# Exercise requirements
The response must consist of the lines below from the one with "simp [hs, State.loseDie]" through the one with "## Links -/", exactly as they appear and with both ends kept.

-=-=-

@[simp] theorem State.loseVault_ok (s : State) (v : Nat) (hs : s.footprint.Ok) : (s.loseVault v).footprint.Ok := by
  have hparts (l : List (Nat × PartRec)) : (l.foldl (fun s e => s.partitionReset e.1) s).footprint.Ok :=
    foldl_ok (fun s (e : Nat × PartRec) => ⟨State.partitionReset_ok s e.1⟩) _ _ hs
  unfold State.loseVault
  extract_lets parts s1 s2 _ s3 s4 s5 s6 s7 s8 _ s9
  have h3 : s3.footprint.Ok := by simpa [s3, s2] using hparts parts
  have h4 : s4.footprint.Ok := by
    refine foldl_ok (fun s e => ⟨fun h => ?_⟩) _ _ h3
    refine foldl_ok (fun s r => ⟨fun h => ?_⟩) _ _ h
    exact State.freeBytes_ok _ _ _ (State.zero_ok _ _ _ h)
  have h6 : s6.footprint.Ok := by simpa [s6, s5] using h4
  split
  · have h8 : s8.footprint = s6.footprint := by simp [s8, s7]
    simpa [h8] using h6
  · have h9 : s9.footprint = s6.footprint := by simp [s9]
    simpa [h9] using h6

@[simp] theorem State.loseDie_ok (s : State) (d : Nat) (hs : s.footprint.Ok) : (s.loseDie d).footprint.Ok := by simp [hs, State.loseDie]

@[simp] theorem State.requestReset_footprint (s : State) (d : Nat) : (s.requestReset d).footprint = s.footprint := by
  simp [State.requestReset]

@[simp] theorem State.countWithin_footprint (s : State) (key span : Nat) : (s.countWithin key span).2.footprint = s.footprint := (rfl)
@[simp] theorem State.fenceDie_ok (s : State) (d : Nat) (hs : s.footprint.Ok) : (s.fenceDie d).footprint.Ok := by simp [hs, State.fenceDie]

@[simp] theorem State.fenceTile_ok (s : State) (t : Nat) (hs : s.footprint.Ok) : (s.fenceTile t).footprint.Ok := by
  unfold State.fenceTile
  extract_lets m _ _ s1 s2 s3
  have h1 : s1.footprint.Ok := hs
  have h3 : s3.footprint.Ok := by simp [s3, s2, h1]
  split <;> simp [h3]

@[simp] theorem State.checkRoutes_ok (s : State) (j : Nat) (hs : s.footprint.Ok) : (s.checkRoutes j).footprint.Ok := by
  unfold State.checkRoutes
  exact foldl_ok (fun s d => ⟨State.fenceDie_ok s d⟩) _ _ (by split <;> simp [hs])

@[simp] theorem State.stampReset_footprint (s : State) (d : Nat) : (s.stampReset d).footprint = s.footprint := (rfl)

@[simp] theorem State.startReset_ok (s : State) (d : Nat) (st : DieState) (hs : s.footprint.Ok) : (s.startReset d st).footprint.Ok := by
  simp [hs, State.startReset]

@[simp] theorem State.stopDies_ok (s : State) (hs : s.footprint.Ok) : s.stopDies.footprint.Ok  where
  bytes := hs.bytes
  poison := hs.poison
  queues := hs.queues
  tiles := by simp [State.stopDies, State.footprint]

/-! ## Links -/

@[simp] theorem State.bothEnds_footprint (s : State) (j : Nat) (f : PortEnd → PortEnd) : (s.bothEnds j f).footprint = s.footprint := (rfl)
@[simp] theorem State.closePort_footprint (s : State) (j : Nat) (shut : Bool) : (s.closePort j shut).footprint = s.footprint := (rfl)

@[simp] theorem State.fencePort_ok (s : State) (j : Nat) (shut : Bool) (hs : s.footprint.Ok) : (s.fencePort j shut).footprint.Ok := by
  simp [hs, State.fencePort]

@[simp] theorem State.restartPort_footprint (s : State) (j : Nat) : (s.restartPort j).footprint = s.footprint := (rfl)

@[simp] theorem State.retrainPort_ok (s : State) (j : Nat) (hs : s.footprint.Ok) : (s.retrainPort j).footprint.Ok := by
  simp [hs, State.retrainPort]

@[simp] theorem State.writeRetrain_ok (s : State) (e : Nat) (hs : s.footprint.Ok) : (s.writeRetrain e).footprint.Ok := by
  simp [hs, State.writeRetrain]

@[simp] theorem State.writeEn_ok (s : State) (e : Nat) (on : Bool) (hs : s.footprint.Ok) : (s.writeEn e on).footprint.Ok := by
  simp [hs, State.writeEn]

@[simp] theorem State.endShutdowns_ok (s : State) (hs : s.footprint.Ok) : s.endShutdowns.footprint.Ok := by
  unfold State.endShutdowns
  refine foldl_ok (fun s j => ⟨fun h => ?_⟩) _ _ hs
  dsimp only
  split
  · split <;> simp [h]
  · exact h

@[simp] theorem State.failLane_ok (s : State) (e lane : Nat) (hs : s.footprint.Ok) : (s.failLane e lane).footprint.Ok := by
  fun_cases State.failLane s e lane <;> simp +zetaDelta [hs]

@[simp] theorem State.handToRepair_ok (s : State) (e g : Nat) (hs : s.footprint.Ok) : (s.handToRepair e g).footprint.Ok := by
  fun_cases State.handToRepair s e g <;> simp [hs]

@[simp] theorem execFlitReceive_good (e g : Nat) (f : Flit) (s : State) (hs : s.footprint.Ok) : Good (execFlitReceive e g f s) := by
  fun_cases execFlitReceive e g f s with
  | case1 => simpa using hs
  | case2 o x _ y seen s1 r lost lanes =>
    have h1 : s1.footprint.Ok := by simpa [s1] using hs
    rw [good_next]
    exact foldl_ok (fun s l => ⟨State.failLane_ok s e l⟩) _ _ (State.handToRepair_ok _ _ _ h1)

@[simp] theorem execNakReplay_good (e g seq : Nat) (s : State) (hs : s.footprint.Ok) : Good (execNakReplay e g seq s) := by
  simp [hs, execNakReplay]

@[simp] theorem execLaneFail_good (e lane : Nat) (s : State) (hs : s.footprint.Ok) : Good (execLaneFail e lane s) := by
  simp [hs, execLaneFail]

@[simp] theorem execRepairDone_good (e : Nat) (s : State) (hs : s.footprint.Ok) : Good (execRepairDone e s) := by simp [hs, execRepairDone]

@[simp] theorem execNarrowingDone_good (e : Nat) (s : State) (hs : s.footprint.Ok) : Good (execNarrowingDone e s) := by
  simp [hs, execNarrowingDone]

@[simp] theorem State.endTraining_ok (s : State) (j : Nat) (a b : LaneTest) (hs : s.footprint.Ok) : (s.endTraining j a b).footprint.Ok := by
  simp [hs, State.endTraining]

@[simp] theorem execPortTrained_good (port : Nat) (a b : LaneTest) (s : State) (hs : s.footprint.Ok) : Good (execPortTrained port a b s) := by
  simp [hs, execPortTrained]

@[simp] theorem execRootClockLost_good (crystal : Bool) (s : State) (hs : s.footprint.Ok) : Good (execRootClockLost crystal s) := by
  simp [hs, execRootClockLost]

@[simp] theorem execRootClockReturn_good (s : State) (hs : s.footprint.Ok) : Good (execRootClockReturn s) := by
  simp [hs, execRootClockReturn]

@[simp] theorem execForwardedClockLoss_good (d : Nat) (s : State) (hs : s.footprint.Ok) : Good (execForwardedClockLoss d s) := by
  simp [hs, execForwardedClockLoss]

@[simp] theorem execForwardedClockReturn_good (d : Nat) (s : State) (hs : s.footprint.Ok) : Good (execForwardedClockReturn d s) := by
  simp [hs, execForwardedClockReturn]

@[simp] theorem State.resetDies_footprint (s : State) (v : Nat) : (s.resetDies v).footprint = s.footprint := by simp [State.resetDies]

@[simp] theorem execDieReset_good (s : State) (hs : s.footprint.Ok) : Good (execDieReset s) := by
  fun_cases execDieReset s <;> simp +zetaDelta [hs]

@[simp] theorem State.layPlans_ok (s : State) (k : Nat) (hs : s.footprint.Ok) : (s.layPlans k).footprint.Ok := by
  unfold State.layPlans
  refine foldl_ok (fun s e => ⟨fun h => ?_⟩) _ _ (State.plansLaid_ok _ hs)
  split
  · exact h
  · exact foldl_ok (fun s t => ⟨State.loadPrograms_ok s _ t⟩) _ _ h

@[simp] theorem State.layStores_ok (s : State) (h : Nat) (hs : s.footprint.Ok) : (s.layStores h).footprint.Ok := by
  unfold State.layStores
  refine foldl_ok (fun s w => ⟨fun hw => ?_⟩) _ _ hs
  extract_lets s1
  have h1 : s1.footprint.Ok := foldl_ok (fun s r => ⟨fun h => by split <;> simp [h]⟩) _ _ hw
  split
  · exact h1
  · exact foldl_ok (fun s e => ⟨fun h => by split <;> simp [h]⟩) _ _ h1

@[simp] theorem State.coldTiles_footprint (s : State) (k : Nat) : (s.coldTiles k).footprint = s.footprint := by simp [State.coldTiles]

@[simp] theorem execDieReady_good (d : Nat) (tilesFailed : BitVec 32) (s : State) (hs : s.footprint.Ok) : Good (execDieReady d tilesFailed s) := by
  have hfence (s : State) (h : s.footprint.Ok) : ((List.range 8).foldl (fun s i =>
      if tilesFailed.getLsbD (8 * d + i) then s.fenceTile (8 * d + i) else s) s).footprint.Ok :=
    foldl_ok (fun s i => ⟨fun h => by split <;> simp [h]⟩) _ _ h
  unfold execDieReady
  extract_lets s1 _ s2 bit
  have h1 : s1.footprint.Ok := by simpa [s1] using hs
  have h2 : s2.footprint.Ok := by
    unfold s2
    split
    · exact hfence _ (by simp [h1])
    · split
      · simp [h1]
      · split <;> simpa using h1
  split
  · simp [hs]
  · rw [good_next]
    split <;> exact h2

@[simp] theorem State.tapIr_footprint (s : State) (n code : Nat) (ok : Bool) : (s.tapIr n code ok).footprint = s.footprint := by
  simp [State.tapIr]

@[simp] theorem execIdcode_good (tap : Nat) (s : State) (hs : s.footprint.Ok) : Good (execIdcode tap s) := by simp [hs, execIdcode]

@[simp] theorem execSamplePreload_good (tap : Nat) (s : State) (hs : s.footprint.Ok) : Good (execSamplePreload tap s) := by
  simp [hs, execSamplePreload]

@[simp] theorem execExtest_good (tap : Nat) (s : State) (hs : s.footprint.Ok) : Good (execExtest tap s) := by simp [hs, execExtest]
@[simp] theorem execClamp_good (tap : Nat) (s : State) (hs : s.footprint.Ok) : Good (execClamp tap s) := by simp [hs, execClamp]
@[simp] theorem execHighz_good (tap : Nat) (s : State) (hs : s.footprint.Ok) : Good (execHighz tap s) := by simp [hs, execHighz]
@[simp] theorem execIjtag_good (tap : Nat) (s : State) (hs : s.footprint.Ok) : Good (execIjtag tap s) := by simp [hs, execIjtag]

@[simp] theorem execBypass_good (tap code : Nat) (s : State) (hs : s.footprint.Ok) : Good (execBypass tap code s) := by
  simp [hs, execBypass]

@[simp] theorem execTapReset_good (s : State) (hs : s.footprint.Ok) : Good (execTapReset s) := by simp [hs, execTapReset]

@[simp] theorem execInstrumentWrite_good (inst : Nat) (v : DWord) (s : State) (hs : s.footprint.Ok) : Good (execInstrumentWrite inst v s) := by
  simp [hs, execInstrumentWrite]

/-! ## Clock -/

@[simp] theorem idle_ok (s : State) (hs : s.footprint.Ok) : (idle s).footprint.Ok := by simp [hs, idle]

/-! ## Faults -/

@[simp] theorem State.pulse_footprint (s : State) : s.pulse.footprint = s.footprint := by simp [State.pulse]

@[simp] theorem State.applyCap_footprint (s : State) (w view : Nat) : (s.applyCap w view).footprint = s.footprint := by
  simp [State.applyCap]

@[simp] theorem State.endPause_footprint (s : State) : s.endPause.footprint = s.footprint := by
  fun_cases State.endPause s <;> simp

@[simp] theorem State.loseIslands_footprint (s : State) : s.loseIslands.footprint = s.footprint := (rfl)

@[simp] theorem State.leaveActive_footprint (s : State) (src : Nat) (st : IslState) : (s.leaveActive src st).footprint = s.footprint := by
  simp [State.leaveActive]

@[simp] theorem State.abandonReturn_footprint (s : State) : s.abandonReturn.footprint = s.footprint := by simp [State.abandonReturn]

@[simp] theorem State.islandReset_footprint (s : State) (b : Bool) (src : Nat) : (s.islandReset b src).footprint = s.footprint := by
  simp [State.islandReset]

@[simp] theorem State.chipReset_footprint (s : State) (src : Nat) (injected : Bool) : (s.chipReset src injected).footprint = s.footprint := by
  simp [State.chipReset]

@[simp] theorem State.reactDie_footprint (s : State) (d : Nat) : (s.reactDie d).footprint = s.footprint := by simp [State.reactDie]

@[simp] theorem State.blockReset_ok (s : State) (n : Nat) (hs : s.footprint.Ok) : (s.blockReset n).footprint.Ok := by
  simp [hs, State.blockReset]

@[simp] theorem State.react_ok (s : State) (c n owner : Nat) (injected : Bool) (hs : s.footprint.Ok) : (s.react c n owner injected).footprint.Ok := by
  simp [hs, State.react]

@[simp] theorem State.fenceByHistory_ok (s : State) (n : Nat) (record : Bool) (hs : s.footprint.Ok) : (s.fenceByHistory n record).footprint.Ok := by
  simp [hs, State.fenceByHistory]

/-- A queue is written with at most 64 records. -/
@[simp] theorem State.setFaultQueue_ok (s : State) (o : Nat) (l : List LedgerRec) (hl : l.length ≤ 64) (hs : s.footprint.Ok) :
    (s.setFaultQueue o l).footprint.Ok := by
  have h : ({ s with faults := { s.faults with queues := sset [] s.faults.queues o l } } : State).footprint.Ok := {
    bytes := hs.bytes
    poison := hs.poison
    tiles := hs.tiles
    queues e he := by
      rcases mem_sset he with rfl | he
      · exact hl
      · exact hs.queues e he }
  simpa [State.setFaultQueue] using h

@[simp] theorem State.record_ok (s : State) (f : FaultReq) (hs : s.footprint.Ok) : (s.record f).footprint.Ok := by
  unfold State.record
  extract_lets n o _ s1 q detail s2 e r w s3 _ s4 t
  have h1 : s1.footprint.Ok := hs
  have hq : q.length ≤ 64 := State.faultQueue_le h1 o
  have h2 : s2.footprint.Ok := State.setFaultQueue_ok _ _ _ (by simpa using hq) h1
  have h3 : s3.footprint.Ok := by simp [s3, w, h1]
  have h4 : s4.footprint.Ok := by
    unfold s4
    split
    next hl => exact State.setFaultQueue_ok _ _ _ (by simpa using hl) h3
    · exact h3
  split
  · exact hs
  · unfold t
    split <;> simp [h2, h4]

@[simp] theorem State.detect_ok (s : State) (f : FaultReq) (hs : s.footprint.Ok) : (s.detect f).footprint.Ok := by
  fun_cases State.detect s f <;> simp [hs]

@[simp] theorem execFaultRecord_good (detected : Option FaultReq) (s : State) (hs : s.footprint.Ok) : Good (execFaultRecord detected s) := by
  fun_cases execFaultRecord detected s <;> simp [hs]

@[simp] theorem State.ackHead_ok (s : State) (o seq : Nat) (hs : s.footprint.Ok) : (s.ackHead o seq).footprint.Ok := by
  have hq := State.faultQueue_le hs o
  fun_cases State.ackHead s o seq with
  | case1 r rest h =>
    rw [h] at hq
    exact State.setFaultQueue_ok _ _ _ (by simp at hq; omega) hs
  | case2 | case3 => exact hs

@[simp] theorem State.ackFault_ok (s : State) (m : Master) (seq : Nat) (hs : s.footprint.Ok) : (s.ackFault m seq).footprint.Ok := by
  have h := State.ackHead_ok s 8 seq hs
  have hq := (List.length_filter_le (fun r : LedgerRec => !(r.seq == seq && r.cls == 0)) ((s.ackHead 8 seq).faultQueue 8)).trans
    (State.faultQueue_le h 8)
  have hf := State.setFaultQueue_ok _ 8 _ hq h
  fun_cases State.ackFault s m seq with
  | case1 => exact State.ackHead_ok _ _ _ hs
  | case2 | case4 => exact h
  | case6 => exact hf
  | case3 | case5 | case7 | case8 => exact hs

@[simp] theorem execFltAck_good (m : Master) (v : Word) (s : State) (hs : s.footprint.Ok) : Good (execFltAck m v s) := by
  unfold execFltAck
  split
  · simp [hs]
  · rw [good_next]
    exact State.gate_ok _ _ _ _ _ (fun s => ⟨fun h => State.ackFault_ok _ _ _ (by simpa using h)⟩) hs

-=-=-

# Answer for the task
@[simp] theorem State.loseDie_ok (s : State) (d : Nat) (hs : s.footprint.Ok) : (s.loseDie d).footprint.Ok := by simp [hs, State.loseDie]

@[simp] theorem State.requestReset_footprint (s : State) (d : Nat) : (s.requestReset d).footprint = s.footprint := by
  simp [State.requestReset]

@[simp] theorem State.countWithin_footprint (s : State) (key span : Nat) : (s.countWithin key span).2.footprint = s.footprint := (rfl)
@[simp] theorem State.fenceDie_ok (s : State) (d : Nat) (hs : s.footprint.Ok) : (s.fenceDie d).footprint.Ok := by simp [hs, State.fenceDie]

@[simp] theorem State.fenceTile_ok (s : State) (t : Nat) (hs : s.footprint.Ok) : (s.fenceTile t).footprint.Ok := by
  unfold State.fenceTile
  extract_lets m _ _ s1 s2 s3
  have h1 : s1.footprint.Ok := hs
  have h3 : s3.footprint.Ok := by simp [s3, s2, h1]
  split <;> simp [h3]

@[simp] theorem State.checkRoutes_ok (s : State) (j : Nat) (hs : s.footprint.Ok) : (s.checkRoutes j).footprint.Ok := by
  unfold State.checkRoutes
  exact foldl_ok (fun s d => ⟨State.fenceDie_ok s d⟩) _ _ (by split <;> simp [hs])

@[simp] theorem State.stampReset_footprint (s : State) (d : Nat) : (s.stampReset d).footprint = s.footprint := (rfl)

@[simp] theorem State.startReset_ok (s : State) (d : Nat) (st : DieState) (hs : s.footprint.Ok) : (s.startReset d st).footprint.Ok := by
  simp [hs, State.startReset]

@[simp] theorem State.stopDies_ok (s : State) (hs : s.footprint.Ok) : s.stopDies.footprint.Ok  where
  bytes := hs.bytes
  poison := hs.poison
  queues := hs.queues
  tiles := by simp [State.stopDies, State.footprint]

/-! ## Links -/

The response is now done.